--- PROBLEM TO WORK ON ---
Word for word, reproduce every line of the data below.

--- Saved data entries ---
----

theorem witness_LaunchEvents_starts :
    let s := launching false 1
    let r := runOf (dropTlbs s 0) 0
    (queueAt s 0 (runPlace s (runOf s 0)).1).replay = none ∧ 0 < s.runs.length ∧ (runOf s 0).stage = .queued ∧ (runOf s 0).cancelled = false ∧
    (readRecord (dropTlbs s 0) r).any (fun v => (runCovered (dropTlbs s 0) r v).isNone && recordOk2 (dropTlbs s 0) r v kernel &&
      !jobShut (dropTlbs s 0) r (recField v 12 4) && kernelAt (dropTlbs s 0) 0 (recField v 0 4) (recField v 4 2) = some kernel) = true ∧
    readRecord (dropTlbs (setRun s 0 (fun r => { r with recAddr := 8 })) 0) { r with recAddr := 8 } = none ∧
    (runOf passedRun 0).stage = .passed ∧ (runOf ganging 0).stage = .gangWait ∧ gangWaits ganging 0 = true ∧ gangFirst ganging 0 = true ∧
    (gangNeeds ganging 0).all (fun c => (gangCrews (gangRecords ganging 0)).any (fun e => e.1 = c)) = true ∧
    (gangBind ganging 0 ((gangCrews (gangRecords ganging 0)).filter (fun e => (gangNeeds ganging 0).contains e.1))).isSome = true ∧
    gangWaits s 0 = false ∧ (runOf ganging 0).since + 2 ^ 20 ≤ (dieOf (setDie ganging 0 (fun d => { d with cycles := 2 ^ 20 })) 0).cycles := by
  decide +kernel
theorem witness_LaunchEvents_binds : bindRecOk (armed 1) = true ∧ (armed 1).getLsbD 56 = true ∧ entryFree passedRun 0 255 = true ∧ bindRecOk 0 = false ∧
    (entryOf binding 0 255).any (fun e => !recGang (bindRecOf e.record) && decide (e.next < 1) && recRun binding (bindRecOf e.record) = some 0) = true ∧
    (runOf binding 0).cancelled = false ∧ (runOf binding 0).steps = false ∧ 0 < (runOf binding 0).ncrew ∧
    (admitCrew binding 0 0 0 0 (bindRecOf (armed 1))).isSome = true ∧ entryFree binding 0 255 = false := by decide +kernel
def boundRun : State := next (Sys2Proof.Machine.execBindCrew 0 255 binding)
theorem witness_LaunchEvents_completes : (runOf boundRun 0).stage = .bound ∧ (runOf boundRun 0).heldAdds = [] ∧ crewsFinished boundRun 0 = false ∧
    (let s := next (exec (.halt 0 false) { boundRun with cur := .strand ⟨0, 0⟩ })
     (runOf s 0).stage = .bound ∧ crewsFinished s 0 = true) := by decide +kernel
/-- The bound crew saved, its record withdrawn, and a record that resumes it. -/
def savedRun : State :=
  let s1 := setStrand boundRun ⟨0, 0⟩ (fun t => { t with saveAddr := 0x300000, saveSize := 0x1000, saving := some (0, 0, 0, false) })
  let s2 := next (Sys2Proof.Machine.execSaveWrite ⟨0, 0⟩ (setCore s1 0 (fun c => { c with req := 1 })))
  next (Sys2Proof.Machine.execBindRecordWrite 0 255 (armed 5) (next (Sys2Proof.Machine.execBindRecordWithdraw 0 255 s2)))
theorem witness_LaunchEvents_resumes : (strandOf savedRun ⟨0, 0⟩).life = .saved ∧
    (entryOf savedRun 0 255).any (fun e => recResume (bindRecOf e.record) && decide (e.next < 1) && recRun savedRun (bindRecOf e.record) = some 0) = true ∧
    (resumeCrew savedRun 0 0 0 (bindRecOf (armed 5))).isSome = true := by decide +kernel

/-- A graph with one node ready, at 0x200000. -/
def graphed (v : Nat) (running : List (Nat × Word × Word)) : State :=
  poke { base with graphs := [{ ctx := 0, q := 0, idx := 0, gid := 0, counter := 0, tag := 0, irq := false, ready := [0x200000], running := running }] }
    .dev 0x200000 (leBytes 64 v)
theorem witness_GraphEvents : (graphAt (graphed 0 []) 0).done = false ∧ (graphAt (graphed 0 [(0, 0, 0)]) 0).cause = none ∧ (graphAt (graphed 0 []) 0).ending = false ∧
    nodesRunning (graphed 0 [(0, 0, 0)]) < 256 ∧
    [1 + 0x300000 * 2 ^ 192, 2 + 0x300000 * 2 ^ 192, 3 + 0x300040 * 2 ^ 64 + 0x300000 * 2 ^ 192, 4 + 0x300040 * 2 ^ 128 + 0x300000 * 2 ^ 192,
     5 + 2 ^ 16 + 0x300040 * 2 ^ 64, 5 + 2 * 2 ^ 16 + 0x300040 * 2 ^ 64, 6 + 0x300040 * 2 ^ 64 + 0x300000 * 2 ^ 192].all (fun v =>
      (readNode (graphed v []) 0 0x200000).any (fun w => w = v && nodeOk w)) = true ∧
    nodeOk 7 = false ∧ ctxRead (graphed 0 []) 0 0x300000 8 = some (leBytes 8 0) ∧ (signalWrite (graphed 0 []) 0 0x300000 5).isSome = true ∧
    (let s : State := { base with graphs := [{ ctx := 0, q := 0, idx := 0, gid := 0, counter := 0, tag := 0, irq := false }] }
     0 < s.graphs.length ∧ (graphAt s 0).running = [] ∧ (graphAt s 0).ready = [] ∧ (graphAt s 0).done = false) := by decide +kernel

/-! ### The host, the package, the fabric -/

/-- A command block under way. -/
def commanded (v : Nat) (s : State) : State := { s with cmdBusy := true, cmdBlock := v }
def frozenHost : State := commanded (5 + 2 ^ 96) escalatedState
/-- A job table of one package at device address 0x200000. -/
def jobTable : List Byte := leBytes 4 5 ++ leBytes 2 1 ++ leBytes 2 0 ++ leBytes 2 1 ++ List.replicate 22 0 ++ [3] ++ List.replicate 255 0 ++ leBytes 32 1
def jobbing : State := commanded (16 + 5 * 2 ^ 64 + 0x200000 * 2 ^ 128 + 320 * 2 ^ 192) (poke base .dev 0x200000 jobTable)
def linked : State := putLink { base with status := 1 } 35 (fun l => { l with up := true, buffer := [sealFlit { hdr := 1 }], sendSeq := 1 })
def linkedJobbing : State := putLink jobbing 0 (fun l => { l with up := true })
def jobSet (isSet : Bool) (gtc : Nat) (op : Nat) : State :=
  commanded (op + 5 * 2 ^ 64)
    { base with gtc := gtc, jobs := [{ ctx := 0, id := 5, npkg := 1, rank := 0, ngrp := 1, counter := 0, ctimeout := 0, addrs := [3], groups := [1],
                                       agreed := [(0, 0)], isSet := isSet, closed := op = 0 }] }

/-- A JOBSET of two packages, a second old. -/
def jobTwo : State := { jobSet false (10 ^ 9) 16 with jobs := (jobSet false (10 ^ 9) 16).jobs.map (fun j => { j with npkg := 2, addrs := [3, 4] }) }
/-- Wherever a payload says that the other member has set its table, the state in which that flit has arrived has the news of every member. -/
theorem witness_HostEvents_told (p : BitVec 512) (h : Config.flitMember p = (0, 5, 1, .same 0)) :
    ∀ j ∈ jobTwo.jobs, (j.ctx, j.id) = (0, 5) → jobNews { jobTwo with links := [(0, { inbox := [{ payload := p }] })] } j true = [(1, .same 0)] := by
  intro j _ hj
  simp only [Prod.mk.injEq] at hj
  simp [jobNews, inboxes, h, hj.1, hj.2, ofSetting]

----

--- SOLUTION FOR THIS PROBLEM ---
theorem witness_LaunchEvents_starts :
    let s := launching false 1
    let r := runOf (dropTlbs s 0) 0
    (queueAt s 0 (runPlace s (runOf s 0)).1).replay = none ∧ 0 < s.runs.length ∧ (runOf s 0).stage = .queued ∧ (runOf s 0).cancelled = false ∧
    (readRecord (dropTlbs s 0) r).any (fun v => (runCovered (dropTlbs s 0) r v).isNone && recordOk2 (dropTlbs s 0) r v kernel &&
      !jobShut (dropTlbs s 0) r (recField v 12 4) && kernelAt (dropTlbs s 0) 0 (recField v 0 4) (recField v 4 2) = some kernel) = true ∧
    readRecord (dropTlbs (setRun s 0 (fun r => { r with recAddr := 8 })) 0) { r with recAddr := 8 } = none ∧
    (runOf passedRun 0).stage = .passed ∧ (runOf ganging 0).stage = .gangWait ∧ gangWaits ganging 0 = true ∧ gangFirst ganging 0 = true ∧
    (gangNeeds ganging 0).all (fun c => (gangCrews (gangRecords ganging 0)).any (fun e => e.1 = c)) = true ∧
    (gangBind ganging 0 ((gangCrews (gangRecords ganging 0)).filter (fun e => (gangNeeds ganging 0).contains e.1))).isSome = true ∧
    gangWaits s 0 = false ∧ (runOf ganging 0).since + 2 ^ 20 ≤ (dieOf (setDie ganging 0 (fun d => { d with cycles := 2 ^ 20 })) 0).cycles := by
  decide +kernel
theorem witness_LaunchEvents_binds : bindRecOk (armed 1) = true ∧ (armed 1).getLsbD 56 = true ∧ entryFree passedRun 0 255 = true ∧ bindRecOk 0 = false ∧
    (entryOf binding 0 255).any (fun e => !recGang (bindRecOf e.record) && decide (e.next < 1) && recRun binding (bindRecOf e.record) = some 0) = true ∧
    (runOf binding 0).cancelled = false ∧ (runOf binding 0).steps = false ∧ 0 < (runOf binding 0).ncrew ∧
    (admitCrew binding 0 0 0 0 (bindRecOf (armed 1))).isSome = true ∧ entryFree binding 0 255 = false := by decide +kernel
def boundRun : State := next (Sys2Proof.Machine.execBindCrew 0 255 binding)
theorem witness_LaunchEvents_completes : (runOf boundRun 0).stage = .bound ∧ (runOf boundRun 0).heldAdds = [] ∧ crewsFinished boundRun 0 = false ∧
    (let s := next (exec (.halt 0 false) { boundRun with cur := .strand ⟨0, 0⟩ })
     (runOf s 0).stage = .bound ∧ crewsFinished s 0 = true) := by decide +kernel
/-- The bound crew saved, its record withdrawn, and a record that resumes it. -/
def savedRun : State :=
  let s1 := setStrand boundRun ⟨0, 0⟩ (fun t => { t with saveAddr := 0x300000, saveSize := 0x1000, saving := some (0, 0, 0, false) })
  let s2 := next (Sys2Proof.Machine.execSaveWrite ⟨0, 0⟩ (setCore s1 0 (fun c => { c with req := 1 })))
  next (Sys2Proof.Machine.execBindRecordWrite 0 255 (armed 5) (next (Sys2Proof.Machine.execBindRecordWithdraw 0 255 s2)))
theorem witness_LaunchEvents_resumes : (strandOf savedRun ⟨0, 0⟩).life = .saved ∧
    (entryOf savedRun 0 255).any (fun e => recResume (bindRecOf e.record) && decide (e.next < 1) && recRun savedRun (bindRecOf e.record) = some 0) = true ∧
    (resumeCrew savedRun 0 0 0 (bindRecOf (armed 5))).isSome = true := by decide +kernel

/-- A graph with one node ready, at 0x200000. -/
def graphed (v : Nat) (running : List (Nat × Word × Word)) : State :=
  poke { base with graphs := [{ ctx := 0, q := 0, idx := 0, gid := 0, counter := 0, tag := 0, irq := false, ready := [0x200000], running := running }] }
    .dev 0x200000 (leBytes 64 v)
theorem witness_GraphEvents : (graphAt (graphed 0 []) 0).done = false ∧ (graphAt (graphed 0 [(0, 0, 0)]) 0).cause = none ∧ (graphAt (graphed 0 []) 0).ending = false ∧
    nodesRunning (graphed 0 [(0, 0, 0)]) < 256 ∧
    [1 + 0x300000 * 2 ^ 192, 2 + 0x300000 * 2 ^ 192, 3 + 0x300040 * 2 ^ 64 + 0x300000 * 2 ^ 192, 4 + 0x300040 * 2 ^ 128 + 0x300000 * 2 ^ 192,
     5 + 2 ^ 16 + 0x300040 * 2 ^ 64, 5 + 2 * 2 ^ 16 + 0x300040 * 2 ^ 64, 6 + 0x300040 * 2 ^ 64 + 0x300000 * 2 ^ 192].all (fun v =>
      (readNode (graphed v []) 0 0x200000).any (fun w => w = v && nodeOk w)) = true ∧
    nodeOk 7 = false ∧ ctxRead (graphed 0 []) 0 0x300000 8 = some (leBytes 8 0) ∧ (signalWrite (graphed 0 []) 0 0x300000 5).isSome = true ∧
    (let s : State := { base with graphs := [{ ctx := 0, q := 0, idx := 0, gid := 0, counter := 0, tag := 0, irq := false }] }
     0 < s.graphs.length ∧ (graphAt s 0).running = [] ∧ (graphAt s 0).ready = [] ∧ (graphAt s 0).done = false) := by decide +kernel

/-! ### The host, the package, the fabric -/

/-- A command block under way. -/
def commanded (v : Nat) (s : State) : State := { s with cmdBusy := true, cmdBlock := v }
def frozenHost : State := commanded (5 + 2 ^ 96) escalatedState
/-- A job table of one package at device address 0x200000. -/
def jobTable : List Byte := leBytes 4 5 ++ leBytes 2 1 ++ leBytes 2 0 ++ leBytes 2 1 ++ List.replicate 22 0 ++ [3] ++ List.replicate 255 0 ++ leBytes 32 1
def jobbing : State := commanded (16 + 5 * 2 ^ 64 + 0x200000 * 2 ^ 128 + 320 * 2 ^ 192) (poke base .dev 0x200000 jobTable)
def linked : State := putLink { base with status := 1 } 35 (fun l => { l with up := true, buffer := [sealFlit { hdr := 1 }], sendSeq := 1 })
def linkedJobbing : State := putLink jobbing 0 (fun l => { l with up := true })
def jobSet (isSet : Bool) (gtc : Nat) (op : Nat) : State :=
  commanded (op + 5 * 2 ^ 64)
    { base with gtc := gtc, jobs := [{ ctx := 0, id := 5, npkg := 1, rank := 0, ngrp := 1, counter := 0, ctimeout := 0, addrs := [3], groups := [1],
                                       agreed := [(0, 0)], isSet := isSet, closed := op = 0 }] }

/-- A JOBSET of two packages, a second old. -/
def jobTwo : State := { jobSet false (10 ^ 9) 16 with jobs := (jobSet false (10 ^ 9) 16).jobs.map (fun j => { j with npkg := 2, addrs := [3, 4] }) }
/-- Wherever a payload says that the other member has set its table, the state in which that flit has arrived has the news of every member. -/
theorem witness_HostEvents_told (p : BitVec 512) (h : Config.flitMember p = (0, 5, 1, .same 0)) :
    ∀ j ∈ jobTwo.jobs, (j.ctx, j.id) = (0, 5) → jobNews { jobTwo with links := [(0, { inbox := [{ payload := p }] })] } j true = [(1, .same 0)] := by
  intro j _ hj
  simp only [Prod.mk.injEq] at hj
  simp [jobNews, inboxes, h, hj.1, hj.2, ofSetting]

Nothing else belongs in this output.